Despite my numerous experiments, the classical version of the algorithm could not get higher than the third from the bottom line of the rating table, got stuck in local extremes and worked extremely poorly on discrete functions. I did not have particular desire to write an article about it, so I made attempts to improve it. One of these attempts showed some improvements in convergence indicators and increased the stability of the results by using probability bias in global jumps, as well as revising the principle of global jumps themselves. Many MA researchers point out the need to modernize the algorithm, so there are many modifications to the monkey algorithm. It was not my intention to consider all kinds of modifications of MA, because the algorithm itself is not outstanding, rather it is a variation of the particle swarm (PSO). The result of the experiments was the final version of the algorithm given in this article without the additional 'm' (modified) marking.

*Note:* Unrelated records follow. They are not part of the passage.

/-! ### setVec writes `vecs` only -/
section
variable (n v : Nat) (x : Vec)
@[simp] theorem setVec_pending : (setVec s n v x).pending = s.pending := rfl
@[simp] theorem setVec_out : (setVec s n v x).out = s.out := rfl
@[simp] theorem setVec_free : (setVec s n v x).free = s.free := rfl
@[simp] theorem setVec_time : (setVec s n v x).time = s.time := rfl
@[simp] theorem setVec_qTime : (setVec s n v x).qTime = s.qTime := rfl
@[simp] theorem setVec_fTime : (setVec s n v x).fTime = s.fTime := rfl
@[simp] theorem setVec_lTime : (setVec s n v x).lTime = s.lTime := rfl
@[simp] theorem setVec_cTime : (setVec s n v x).cTime = s.cTime := rfl
@[simp] theorem setVec_mTime : (setVec s n v x).mTime = s.mTime := rfl
@[simp] theorem setVec_pTime : (setVec s n v x).pTime = s.pTime := rfl
@[simp] theorem setVec_aTime : (setVec s n v x).aTime = s.aTime := rfl
@[simp] theorem setVec_sTime : (setVec s n v x).sTime = s.sTime := rfl
@[simp] theorem setVec_regs : (setVec s n v x).regs = s.regs := rfl
@[simp] theorem setVec_dram : (setVec s n v x).dram = s.dram := rfl
@[simp] theorem setVec_l2 : (setVec s n v x).l2 = s.l2 := rfl
@[simp] theorem setVec_ecc : (setVec s n v x).ecc = s.ecc := rfl
@[simp] theorem setVec_scrub : (setVec s n v x).scrub = s.scrub := rfl
@[simp] theorem setVec_clusters : (setVec s n v x).clusters = s.clusters := rfl
@[simp] theorem setVec_sram : (setVec s n v x).sram = s.sram := rfl
@[simp] theorem setVec_reqs : (setVec s n v x).reqs = s.reqs := rfl
@[simp] theorem setVec_gens : (setVec s n v x).gens = s.gens := rfl
@[simp] theorem setVec_dedup : (setVec s n v x).dedup = s.dedup := rfl
@[simp] theorem setVec_sqs : (setVec s n v x).sqs = s.sqs := rfl
@[simp] theorem setVec_cqs : (setVec s n v x).cqs = s.cqs := rfl
@[simp] theorem setVec_admQ : (setVec s n v x).admQ = s.admQ := rfl
@[simp] theorem setVec_cohorts : (setVec s n v x).cohorts = s.cohorts := rfl
@[simp] theorem setVec_nextCohort : (setVec s n v x).nextCohort = s.nextCohort := rfl
@[simp] theorem setVec_arb : (setVec s n v x).arb = s.arb := rfl
@[simp] theorem setVec_scan : (setVec s n v x).scan = s.scan := rfl
@[simp] theorem setVec_cancels : (setVec s n v x).cancels = s.cancels := rfl
@[simp] theorem setVec_refills : (setVec s n v x).refills = s.refills := rfl
@[simp] theorem setVec_regRefills : (setVec s n v x).regRefills = s.regRefills := rfl
@[simp] theorem setVec_costs : (setVec s n v x).costs = s.costs := rfl
@[simp] theorem setVec_lanes : (setVec s n v x).lanes = s.lanes := rfl
@[simp] theorem setVec_ctxs : (setVec s n v x).ctxs = s.ctxs := rfl
@[simp] theorem setVec_slots : (setVec s n v x).slots = s.slots := rfl
@[simp] theorem setVec_slotGens : (setVec s n v x).slotGens = s.slotGens := rfl
@[simp] theorem setVec_pages : (setVec s n v x).pages = s.pages := rfl
@[simp] theorem setVec_retired : (setVec s n v x).retired = s.retired := rfl
@[simp] theorem setVec_retiredFull : (setVec s n v x).retiredFull = s.retiredFull := rfl
@[simp] theorem setVec_tens : (setVec s n v x).tens = s.tens := rfl
@[simp] theorem setVec_parts : (setVec s n v x).parts = s.parts := rfl
@[simp] theorem setVec_held : (setVec s n v x).held = s.held := rfl
@[simp] theorem setVec_trace : (setVec s n v x).trace = s.trace := rfl
@[simp] theorem setVec_assaySeen : (setVec s n v x).assaySeen = s.assaySeen := rfl
@[simp] theorem setVec_groups : (setVec s n v x).groups = s.groups := rfl
@[simp] theorem setVec_ports : (setVec s n v x).ports = s.ports := rfl
@[simp] theorem setVec_reasm : (setVec s n v x).reasm = s.reasm := rfl
@[simp] theorem setVec_fwd : (setVec s n v x).fwd = s.fwd := rfl
@[simp] theorem setVec_msgNo : (setVec s n v x).msgNo = s.msgNo := rfl
@[simp] theorem setVec_stampAt : (setVec s n v x).stampAt = s.stampAt := rfl
@[simp] theorem setVec_fns : (setVec s n v x).fns = s.fns := rfl
@[simp] theorem setVec_power : (setVec s n v x).power = s.power := rfl
@[simp] theorem setVec_mbx : (setVec s n v x).mbx = s.mbx := rfl
@[simp] theorem setVec_fltQueue : (setVec s n v x).fltQueue = s.fltQueue := rfl
@[simp] theorem setVec_fltLog : (setVec s n v x).fltLog = s.fltLog := rfl
@[simp] theorem setVec_fltLost : (setVec s n v x).fltLost = s.fltLost := rfl
@[simp] theorem setVec_flash : (setVec s n v x).flash = s.flash := rfl
@[simp] theorem setVec_spoiled : (setVec s n v x).spoiled = s.spoiled := rfl
@[simp] theorem setVec_nvm : (setVec s n v x).nvm = s.nvm := rfl
@[simp] theorem setVec_set : (setVec s n v x).set = s.set := rfl
@[simp] theorem setVec_img : (setVec s n v x).img = s.img := rfl
@[simp] theorem setVec_upd : (setVec s n v x).upd = s.upd := rfl
@[simp] theorem setVec_boot : (setVec s n v x).boot = s.boot := rfl
@[simp] theorem setVec_hwd : (setVec s n v x).hwd = s.hwd := rfl
@[simp] theorem setVec_spdm : (setVec s n v x).spdm = s.spdm := rfl
@[simp] theorem setVec_tap : (setVec s n v x).tap = s.tap := rfl
@[simp] theorem setVec_devLatch : (setVec s n v x).devLatch = s.devLatch := rfl
@[simp] theorem setVec_fltLatch : (setVec s n v x).fltLatch = s.fltLatch := rfl
@[simp] theorem setVec_loaded : (setVec s n v x).loaded = s.loaded := rfl
@[simp] theorem setVec_laneInit : (setVec s n v x).laneInit = s.laneInit := rfl
end

/-! ### setDedup writes `dedup` only -/
section
variable (t : Nat) (l : List (Nat × Nat))
@[simp] theorem setDedup_pending : (setDedup s t l).pending = s.pending := rfl
@[simp] theorem setDedup_out : (setDedup s t l).out = s.out := rfl
@[simp] theorem setDedup_free : (setDedup s t l).free = s.free := rfl
@[simp] theorem setDedup_time : (setDedup s t l).time = s.time := rfl
@[simp] theorem setDedup_qTime : (setDedup s t l).qTime = s.qTime := rfl
@[simp] theorem setDedup_fTime : (setDedup s t l).fTime = s.fTime := rfl
@[simp] theorem setDedup_lTime : (setDedup s t l).lTime = s.lTime := rfl
@[simp] theorem setDedup_cTime : (setDedup s t l).cTime = s.cTime := rfl
@[simp] theorem setDedup_mTime : (setDedup s t l).mTime = s.mTime := rfl
@[simp] theorem setDedup_pTime : (setDedup s t l).pTime = s.pTime := rfl
@[simp] theorem setDedup_aTime : (setDedup s t l).aTime = s.aTime := rfl
@[simp] theorem setDedup_sTime : (setDedup s t l).sTime = s.sTime := rfl
@[simp] theorem setDedup_regs : (setDedup s t l).regs = s.regs := rfl
@[simp] theorem setDedup_dram : (setDedup s t l).dram = s.dram := rfl
@[simp] theorem setDedup_l2 : (setDedup s t l).l2 = s.l2 := rfl
@[simp] theorem setDedup_ecc : (setDedup s t l).ecc = s.ecc := rfl
@[simp] theorem setDedup_scrub : (setDedup s t l).scrub = s.scrub := rfl
@[simp] theorem setDedup_clusters : (setDedup s t l).clusters = s.clusters := rfl
@[simp] theorem setDedup_sram : (setDedup s t l).sram = s.sram := rfl
@[simp] theorem setDedup_reqs : (setDedup s t l).reqs = s.reqs := rfl
@[simp] theorem setDedup_gens : (setDedup s t l).gens = s.gens := rfl
@[simp] theorem setDedup_sqs : (setDedup s t l).sqs = s.sqs := rfl
@[simp] theorem setDedup_cqs : (setDedup s t l).cqs = s.cqs := rfl
@[simp] theorem setDedup_admQ : (setDedup s t l).admQ = s.admQ := rfl
@[simp] theorem setDedup_cohorts : (setDedup s t l).cohorts = s.cohorts := rfl
@[simp] theorem setDedup_nextCohort : (setDedup s t l).nextCohort = s.nextCohort := rfl
@[simp] theorem setDedup_arb : (setDedup s t l).arb = s.arb := rfl
@[simp] theorem setDedup_scan : (setDedup s t l).scan = s.scan := rfl
@[simp] theorem setDedup_cancels : (setDedup s t l).cancels = s.cancels := rfl
@[simp] theorem setDedup_refills : (setDedup s t l).refills = s.refills := rfl
@[simp] theorem setDedup_regRefills : (setDedup s t l).regRefills = s.regRefills := rfl
@[simp] theorem setDedup_costs : (setDedup s t l).costs = s.costs := rfl
@[simp] theorem setDedup_lanes : (setDedup s t l).lanes = s.lanes := rfl
@[simp] theorem setDedup_ctxs : (setDedup s t l).ctxs = s.ctxs := rfl
@[simp] theorem setDedup_slots : (setDedup s t l).slots = s.slots := rfl
@[simp] theorem setDedup_slotGens : (setDedup s t l).slotGens = s.slotGens := rfl
@[simp] theorem setDedup_pages : (setDedup s t l).pages = s.pages := rfl
@[simp] theorem setDedup_retired : (setDedup s t l).retired = s.retired := rfl
@[simp] theorem setDedup_retiredFull : (setDedup s t l).retiredFull = s.retiredFull := rfl
@[simp] theorem setDedup_tens : (setDedup s t l).tens = s.tens := rfl
@[simp] theorem setDedup_parts : (setDedup s t l).parts = s.parts := rfl
@[simp] theorem setDedup_held : (setDedup s t l).held = s.held := rfl
@[simp] theorem setDedup_trace : (setDedup s t l).trace = s.trace := rfl
@[simp] theorem setDedup_assaySeen : (setDedup s t l).assaySeen = s.assaySeen := rfl
@[simp] theorem setDedup_groups : (setDedup s t l).groups = s.groups := rfl
@[simp] theorem setDedup_ports : (setDedup s t l).ports = s.ports := rfl
@[simp] theorem setDedup_reasm : (setDedup s t l).reasm = s.reasm := rfl
@[simp] theorem setDedup_fwd : (setDedup s t l).fwd = s.fwd := rfl
@[simp] theorem setDedup_msgNo : (setDedup s t l).msgNo = s.msgNo := rfl
@[simp] theorem setDedup_stampAt : (setDedup s t l).stampAt = s.stampAt := rfl
@[simp] theorem setDedup_fns : (setDedup s t l).fns = s.fns := rfl
@[simp] theorem setDedup_vecs : (setDedup s t l).vecs = s.vecs := rfl
@[simp] theorem setDedup_power : (setDedup s t l).power = s.power := rfl
@[simp] theorem setDedup_mbx : (setDedup s t l).mbx = s.mbx := rfl
@[simp] theorem setDedup_fltQueue : (setDedup s t l).fltQueue = s.fltQueue := rfl
@[simp] theorem setDedup_fltLog : (setDedup s t l).fltLog = s.fltLog := rfl
@[simp] theorem setDedup_fltLost : (setDedup s t l).fltLost = s.fltLost := rfl
@[simp] theorem setDedup_flash : (setDedup s t l).flash = s.flash := rfl
@[simp] theorem setDedup_spoiled : (setDedup s t l).spoiled = s.spoiled := rfl
@[simp] theorem setDedup_nvm : (setDedup s t l).nvm = s.nvm := rfl
@[simp] theorem setDedup_set : (setDedup s t l).set = s.set := rfl
@[simp] theorem setDedup_img : (setDedup s t l).img = s.img := rfl
@[simp] theorem setDedup_upd : (setDedup s t l).upd = s.upd := rfl
@[simp] theorem setDedup_boot : (setDedup s t l).boot = s.boot := rfl
@[simp] theorem setDedup_hwd : (setDedup s t l).hwd = s.hwd := rfl
@[simp] theorem setDedup_spdm : (setDedup s t l).spdm = s.spdm := rfl
@[simp] theorem setDedup_tap : (setDedup s t l).tap = s.tap := rfl
@[simp] theorem setDedup_devLatch : (setDedup s t l).devLatch = s.devLatch := rfl
@[simp] theorem setDedup_fltLatch : (setDedup s t l).fltLatch = s.fltLatch := rfl
@[simp] theorem setDedup_loaded : (setDedup s t l).loaded = s.loaded := rfl
@[simp] theorem setDedup_laneInit : (setDedup s t l).laneInit = s.laneInit := rfl
end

The histogram of the algorithm test results is provided below.

Figure 3. Histogram of the test results of the algorithms

MA pros and cons:

Pros:
1. Easy implementation.
2. Good scalability despite low convergence rate.
3. Good performance on discrete functions.
4. Small number of external parameters.

Cons:
1. Low convergence rate.
2. Requires a large number of iterations for a search.
3. Low overall efficiency.

Each article features an archive that contains updated current versions of the algorithm codes for all previous articles. The article is based on the accumulated experience of the author and represents his personal opinion. The conclusions and judgments are based on the experiments.